People v. Newsum

Per Curiam.

Pursuant to a plea-bargain agreement, defendant pled guilty to larceny in a building, MCL 750.360; MSA 28.592. In exchange for his plea, a count of breaking and entering an occupied dwelling with the intent to commit larceny therein, filed in the instant case, was reduced to the above larceny charge, an unrelated breaking and entering (B & E) charge was dismissed, as was an unrelated charge of receiving and concealing stolen property of a value greater than $100. A pending case involving a charge of driving with a suspended license was also dismissed. The prosecutor agreed not to file a second charge of driving with a suspended license and not to file a supplemental habitual offender information and agreed to recommend a sentence of probation. Defendant agreed to testify against his two codefendants in one of the B & E cases and also consented to taking a polygraph examination prior to the plea-taking proceeding. Defendant was later sentenced to from 32 months to 4 years imprisonment and now appeals as of right, pursuant to GCR 1963, 806.1.

Defendant first argues that he was deprived of the benefit of his plea bargain because the prosecutor failed to make an affirmative recommendation of probation on the record prior to defendant’s being sentenced. We reject this contention. At defendant’s plea-taking proceeding, the prosecutor, on the record, indicated that he was recommending probation for defendant based upon defendant’s cooperation with the authorities. Further, *758just prior to sentencing, during an in-chambers discussion with the court, the prosecutor again recommended probation. We find this sufficient compliance with the plea-bargain requirement.
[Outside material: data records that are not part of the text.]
/-- What `tagStatus` keeps. -/
theorem tagStatus_keeps {m : Nat} {a : State} (s : State) (t : Nat) (tag : Nat) (status : Nat) (h : Keeps m a s)
    (hm : Sub 0x1000000 m) : Keeps m a (tagStatus s t tag status) :=
  keeps_lift h hm (by
    have h : Keeps 0x1000000 s s := keeps_refl _ _
    unfold tagStatus
    repeat' first
      | intro _ | with_reducible assumption | with_reducible exact rfl | exact rfl | exact Or.inl rfl | with_reducible exact Or.inr rfl
      | exact Or.inr rfl | with_reducible apply kf_ite | with_reducible apply atOffset_keeps | with_reducible apply kf_done
      | with_reducible apply kf_jump | with_reducible apply kf_wait | with_reducible exact kf_trap | with_reducible apply kf_trapAfter
      | with_reducible apply tileMod_keeps | with_reducible apply keeps_ite | simp only [↓keepsMk_eq]
      | with_reducible apply keepsMk_intro | dsimp only | split)

/-- What `tileStore` keeps. -/
theorem tileStore_keeps {m : Nat} {a : State} (s : State) (t : Nat) (off : Nat) (b : List Byte) (bad : optParam Marks []) (h : Keeps m a s)
    (hm : Sub 0x1000000000000 m) : Keeps m a (tileStore s t off b bad) :=
  keeps_lift h hm (by
    have h : Keeps 0x1000000000000 s s := keeps_refl _ _
    unfold tileStore
    repeat' first
      | intro _ | with_reducible assumption | with_reducible exact rfl | exact rfl | with_reducible apply kf_ite
      | with_reducible apply atOffset_keeps | with_reducible apply kf_done | with_reducible apply kf_jump | with_reducible apply kf_wait
      | with_reducible exact kf_trap | with_reducible apply kf_trapAfter | with_reducible apply setBlk_keeps
      | with_reducible apply setBytes_keeps | with_reducible apply keeps_foldl | dsimp only | split)

/-- What `setPc` keeps. -/
theorem setPc_keeps {m : Nat} {a : State} (s : State) (t : Nat) (pc : Nat) (h : Keeps m a s)
    (hm : Sub 0x1000000 m) : Keeps m a (setPc s t pc) :=
  keeps_lift h hm (by
    have h : Keeps 0x1000000 s s := keeps_refl _ _
    unfold setPc
    repeat' first
      | intro _ | with_reducible assumption | with_reducible exact rfl | exact rfl | exact Or.inl rfl | with_reducible exact Or.inr rfl
      | exact Or.inr rfl | with_reducible apply kf_ite | with_reducible apply atOffset_keeps | with_reducible apply kf_done
      | with_reducible apply kf_jump | with_reducible apply kf_wait | with_reducible exact kf_trap | with_reducible apply kf_trapAfter
      | with_reducible apply tileMod_keeps | simp only [↓keepsMk_eq] | with_reducible apply keepsMk_intro | dsimp only | split)

/-- What `retire` keeps. -/
theorem retire_keeps {m : Nat} {a : State} (s : State) (t pc : Nat) {e : Eff} (h : Keeps m a s) (g : KF m a e) (hm : Sub 0xa42271ee200 m) :
    Keeps m a (retire s t pc e) := by
  have h1 : ∀ x, Keeps m a x → ∀ q, Keeps m a (setPc x t q) := fun _ g _ => keeps_lift g hm (setPc_keeps _ _ _ (keeps_refl _ _) rfl)
  have h2 : ∀ x, Keeps m a x → ∀ c v, Keeps m a (trap x t c v) := fun _ g _ _ => keeps_lift g hm (trap_keeps _ _ _ _ (keeps_refl _ _) rfl)
  cases g with
  | done k => exact h1 _ k _
  | jump k => exact h1 _ k _
  | wait k => exact k
  | trap => exact h2 _ h _ _
  | trapAfter k => exact h2 _ k _ _

/-- What `tileIssue` keeps. -/
theorem tileIssue_keeps {m : Nat} {a : State} (s : State) (t : Nat) {want : Nat → Bool} {f : Tile → Nat → Eff} (h : Keeps m a s)
    (g : ∀ T w, KF m a (f T w)) (hm : Sub 0xa42271ee200 m) : Keeps m a (tileIssue s t want f) :=
  have h1 : ∀ q, Keeps m a (setPc s t q) := fun _ => keeps_lift h hm (setPc_keeps _ _ _ (keeps_refl _ _) rfl)
  have h2 : ∀ c v, Keeps m a (trap s t c v) := fun _ _ => keeps_lift h hm (trap_keeps _ _ _ _ (keeps_refl _ _) rfl)
  keeps_ite h (keeps_ite (h2 _ _) (keeps_ite (h2 _ _)
    (keeps_ite h (keeps_ite (h2 _ _) (keeps_ite (h1 _) (retire_keeps _ _ _ h (g _ _) hm))))))

/-- What `tileOp` keeps. -/
theorem tileOp_keeps {m : Nat} {a : State} (s : State) (t o : Nat) {f : Tile → Nat → Eff} (h : Keeps m a s) (g : ∀ T w, KF m a (f T w))
    (hm : Sub 0xa42271ee200 m) : Keeps m a (tileOp s t o f) := tileIssue_keeps s t h g hm

/-- What `reading` keeps. -/
theorem reading_keeps {m : Nat} {a : State} (s : State) (t off n : Nat) {f : List Byte → Eff} (h : ∀ b, KF m a (f b)) :
    KF m a (reading s t off n f) := kf_ite kf_trap (h _)

/-- What `aluR` keeps. -/
theorem aluR_keeps {m : Nat} {a : State} (s : State) (t : Nat) (op : Nat) (h : Keeps m a s)
    (hm : Sub 0xa42271ee200 m) : Keeps m a (aluR s t op) :=
  keeps_lift h hm (by
    have h : Keeps 0xa42271ee200 s s := keeps_refl _ _
    unfold aluR
    repeat' first
      | intro _ | with_reducible assumption | with_reducible exact rfl | exact rfl | with_reducible apply kf_ite
      | with_reducible apply atOffset_keeps | with_reducible apply kf_done | with_reducible apply kf_jump | with_reducible apply kf_wait
      | with_reducible exact kf_trap | with_reducible apply kf_trapAfter | with_reducible apply tileOp_keeps
      | with_reducible apply setG_keeps | dsimp only | split)

/-- What `aluI` keeps. -/
theorem aluI_keeps {m : Nat} {a : State} (s : State) (t : Nat) (op : Nat) (h : Keeps m a s)
    (hm : Sub 0xa42271ee200 m) : Keeps m a (aluI s t op) :=
  keeps_lift h hm (by
    have h : Keeps 0xa42271ee200 s s := keeps_refl _ _
    unfold aluI
    repeat' first
      | intro _ | with_reducible assumption | with_reducible exact rfl | exact rfl | with_reducible apply kf_ite
      | with_reducible apply atOffset_keeps | with_reducible apply kf_done | with_reducible apply kf_jump | with_reducible apply kf_wait
      | with_reducible exact kf_trap | with_reducible apply kf_trapAfter | with_reducible apply tileOp_keeps
      | with_reducible apply setG_keeps | dsimp only | split)

/-- What `csrRead` keeps. -/
theorem csrRead_keeps {m : Nat} {a : State} (s : State) (t n : Nat) (h : Keeps m a s) (hm : Sub 0x4 m) (p : W64 × State)
    (e : csrRead s t n = some p) : Keeps m a p.2 := by
  unfold csrRead at e
  dsimp only at e
  repeat' split at e
  all_goals first
    | (cases e; done)
    | (cases e; exact h)
    | (cases e; exact keeps_lift h hm (draw_keeps _ (keeps_refl _ _) rfl))

/-- What `chanTake` keeps. -/
theorem chanTake_keeps {m : Nat} {a : State} (s : State) (t : Nat) (ch : Nat) (bad : Bool) (h : Keeps m a s)
    (hm : Sub 0x8002100e200 m) : Keeps m a (chanTake s t ch bad).1 :=
  keeps_lift h hm (by
    have h : Keeps 0x8002100e200 s s := keeps_refl _ _
    unfold chanTake
    repeat' first
      | intro _ | with_reducible assumption | with_reducible exact rfl | exact rfl | exact Or.inl rfl | with_reducible exact Or.inr rfl
      | exact Or.inr rfl | with_reducible apply kf_ite | with_reducible apply atOffset_keeps | with_reducible apply kf_done
      | with_reducible apply kf_jump | with_reducible apply kf_wait | with_reducible exact kf_trap | with_reducible apply kf_trapAfter
      | with_reducible apply sqmPop_keeps | with_reducible apply tileMod_keeps | with_reducible apply keeps_ite | simp only [↓keepsMk_eq]
      | with_reducible apply keepsMk_intro | dsimp only | split | refine kq_get ?_ (by with_reducible assumption)
      | refine kq_get1 ?_ (by with_reducible assumption))

/-- What `execTNop` keeps. -/
theorem execTNop_keeps {m : Nat} {a : State} (tile : Nat) (s : State) (h : Keeps m a s)
    (hm : Sub 0xa42271ee200 m) : KN m a (execTNop tile s) :=
  kn_lift h hm (by
    have h : Keeps 0xa42271ee200 s s := keeps_refl _ _
    unfold execTNop
    repeat' first
      | intro _ | with_reducible assumption | with_reducible exact rfl | exact rfl | with_reducible apply kn_next
      | with_reducible apply kf_ite | with_reducible apply atOffset_keeps | with_reducible apply kf_done | with_reducible apply kf_jump
      | with_reducible apply kf_wait | with_reducible exact kf_trap | with_reducible apply kf_trapAfter
      | with_reducible apply tileOp_keeps | dsimp only | split)

/-- What `execTBr` keeps. -/
theorem execTBr_keeps {m : Nat} {a : State} (tile : Nat) (s : State) (h : Keeps m a s)
    (hm : Sub 0xa42271ee200 m) : KN m a (execTBr tile s) :=
  kn_lift h hm (by
    have h : Keeps 0xa42271ee200 s s := keeps_refl _ _
    unfold execTBr
    repeat' first
      | intro _ | with_reducible assumption | with_reducible exact rfl | exact rfl | with_reducible apply kn_next
      | with_reducible apply kf_ite | with_reducible apply atOffset_keeps | with_reducible apply kf_done | with_reducible apply kf_jump
      | with_reducible apply kf_wait | with_reducible exact kf_trap | with_reducible apply kf_trapAfter
      | with_reducible apply tileOp_keeps | dsimp only | split)

/-- What `execTBrl` keeps. -/
theorem execTBrl_keeps {m : Nat} {a : State} (tile : Nat) (s : State) (h : Keeps m a s)
    (hm : Sub 0xa42271ee200 m) : KN m a (execTBrl tile s) :=
  kn_lift h hm (by
    have h : Keeps 0xa42271ee200 s s := keeps_refl _ _
    unfold execTBrl
    repeat' first
      | intro _ | with_reducible assumption | with_reducible exact rfl | exact rfl | with_reducible apply kn_next
      | with_reducible apply kf_ite | with_reducible apply atOffset_keeps | with_reducible apply kf_done | with_reducible apply kf_jump
      | with_reducible apply kf_wait | with_reducible exact kf_trap | with_reducible apply kf_trapAfter
      | with_reducible apply tileOp_keeps | with_reducible apply setG_keeps | dsimp only | split)
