/-- What `datomReturns` keeps. -/
theorem datomReturns_keeps {m : Nat} {a : State} (s : State) (t : Nat) (result : Option W64) (h : Keeps m a s)
    (hm : Sub 0xa42271ee200 m) : Keeps m a (datomReturns s t result) :=
  keeps_lift h hm (by
    have h : Keeps 0xa42271ee200 s s := keeps_refl _ _
    unfold datomReturns
    repeat' first
      | intro _ | with_reducible assumption | with_reducible exact rfl | exact rfl | exact Or.inl rfl | with_reducible exact Or.inr rfl
      | exact Or.inr rfl | with_reducible apply kf_ite | with_reducible apply atOffset_keeps | with_reducible apply kf_done
      | with_reducible apply kf_jump | with_reducible apply kf_wait | with_reducible exact kf_trap | with_reducible apply kf_trapAfter
      | with_reducible apply tileMod_keeps | with_reducible apply endXfer_keeps | with_reducible apply tileIdle_keeps
      | with_reducible apply setPc_keeps | with_reducible apply setG_keeps | with_reducible apply trap_keeps
      | with_reducible apply keeps_ite | simp only [↓keepsMk_eq] | with_reducible apply keepsMk_intro | dsimp only | split)

/-- What `execAtomicopComplete` keeps. -/
theorem execAtomicopComplete_keeps {m : Nat} {a : State} (ref : AtomicRef) (result : Option W64) (s : State) (h : Keeps m a s)
    (hm : Sub 0x10e56271ee200 m) : KN m a (execAtomicopComplete ref result s) :=
  kn_lift h hm (by
    have h : Keeps 0x10e56271ee200 s s := keeps_refl _ _
    unfold execAtomicopComplete
    repeat' first
      | intro _ | with_reducible assumption | with_reducible exact rfl | exact rfl | with_reducible apply kn_next
      | with_reducible apply kf_ite | with_reducible apply atOffset_keeps | with_reducible apply kf_done | with_reducible apply kf_jump
      | with_reducible apply kf_wait | with_reducible exact kf_trap | with_reducible apply kf_trapAfter
      | with_reducible apply atomicReturns_keeps | with_reducible apply datomReturns_keeps | dsimp only | split)

/-- What `msgReject` keeps. -/
theorem msgReject_keeps {m : Nat} {a : State} (s : State) (t : Nat) (tag : Nat) (h : Keeps m a s)
    (hm : Sub 0x20001000000 m) : Keeps m a (msgReject s t tag) :=
  keeps_lift h hm (by
    have h : Keeps 0x20001000000 s s := keeps_refl _ _
    unfold msgReject
    repeat' first
      | intro _ | with_reducible assumption | with_reducible exact rfl | exact rfl | exact Or.inl rfl | with_reducible exact Or.inr rfl
      | exact Or.inr rfl | with_reducible apply kf_ite | with_reducible apply atOffset_keeps | with_reducible apply kf_done
      | with_reducible apply kf_jump | with_reducible apply kf_wait | with_reducible exact kf_trap | with_reducible apply kf_trapAfter
      | with_reducible apply bumpFn_keeps | with_reducible apply tagStatus_keeps | dsimp only)

/-- What `queueSend` keeps. -/
theorem queueSend_keeps {m : Nat} {a : State} (s : State) (t : Nat) (tag : Nat) (kind : Nat) (target : Nat) (ch : Nat) (ws : List W64) (h : Keeps m a s)
    (hm : Sub 0x1000000 m) : Keeps m a (queueSend s t tag kind target ch ws) :=
  keeps_lift h hm (by
    have h : Keeps 0x1000000 s s := keeps_refl _ _
    unfold queueSend
    repeat' first
      | intro _ | with_reducible assumption | with_reducible exact rfl | exact rfl | exact Or.inl rfl | with_reducible exact Or.inr rfl
      | exact Or.inr rfl | with_reducible apply kf_ite | with_reducible apply atOffset_keeps | with_reducible apply kf_done
      | with_reducible apply kf_jump | with_reducible apply kf_wait | with_reducible exact kf_trap | with_reducible apply kf_trapAfter
      | with_reducible apply tileMod_keeps | with_reducible apply tagMod_keeps | simp only [↓keepsMk_eq]
      | with_reducible apply keepsMk_intro | dsimp only | split)

/-- What `sendLocal` keeps. -/
theorem sendLocal_keeps {m : Nat} {a : State} (s : State) (t : Nat) (T : Tile) (tag : Nat) (u : Nat) (ch : Nat) (ws : List W64) (h : Keeps m a s)
    (hm : Sub 0x20001000000 m) : KF m a (sendLocal s t T tag u ch ws) :=
  kf_lift h hm (by
    have h : Keeps 0x20001000000 s s := keeps_refl _ _
    unfold sendLocal
    repeat' first
      | intro _ | with_reducible assumption | with_reducible exact rfl | exact rfl | with_reducible apply kf_ite
      | with_reducible apply atOffset_keeps | with_reducible apply kf_done | with_reducible apply kf_jump | with_reducible apply kf_wait
      | with_reducible exact kf_trap | with_reducible apply kf_trapAfter | with_reducible apply msgReject_keeps
      | with_reducible apply queueSend_keeps | with_reducible apply keeps_ite | dsimp only | split)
Next, defendant claims that he should have been allowed to withdraw his plea because the trial court refused to follow the prosecutor’s sentence recommendation. We agree. It is evident from the record that the trial court did inform defendant that it was not bound by the prosecution’s recommendation and that it would make an independent determination as to defendant’s sentence. This opinion is not meant to imply in any way that the trial court acted improperly. On the contrary, the trial court’s behavior was forthright and above reproach. Nevertheless, it is our belief that in many instances defendants, while hearing the judge’s words, believe that they are a mere recitation mandated by the rules governing guilty pleas, see GCR 1963, 785.7, and that the court really has no intention of departing from the sentencing recommendation. We, therefore, believe that the approach stated in People v Briggs, 94 Mich App 723, 726-727; 290 NW2d 66 (1980), should be taken when the trial court decides that it will not follow the sentence recommendation:

"[Principles of fairness dictate that the defendant be given an opportunity to withdraw his plea upon learning that the sentence recommendation, which played at least a partial role in his decision to forego trial and plead guilty, will not be followed. From the defendant’s viewpoint, the degree of perceived unfairness does not hinge on subtle distinctions concerning the precise nature of the judge’s conditional concurrence in the plea bargain. We, therefore, remand this matter to the *759circuit court, where the defendant will be given an opportunity to either affirm or withdraw his guilty plea.”1 (Footnotes omitted.)

Finally, defendant argues that the trial judge’s consideration of numerous uncharged and unproven crimes, which defendant involuntarily admitted committing, in imposing the maximum allowable sentence for larceny in a building constituted error requiring reversal. While it is true in general that a trial court, in imposing sentence, may consider other criminal activity for which no conviction resulted, provided the defendant has an opportunity for refutation, GCR 1963, 785.12, People v Moore, 70 Mich App 210, 213; 245 NW2d 569 (1976), each case must rest on its own merits.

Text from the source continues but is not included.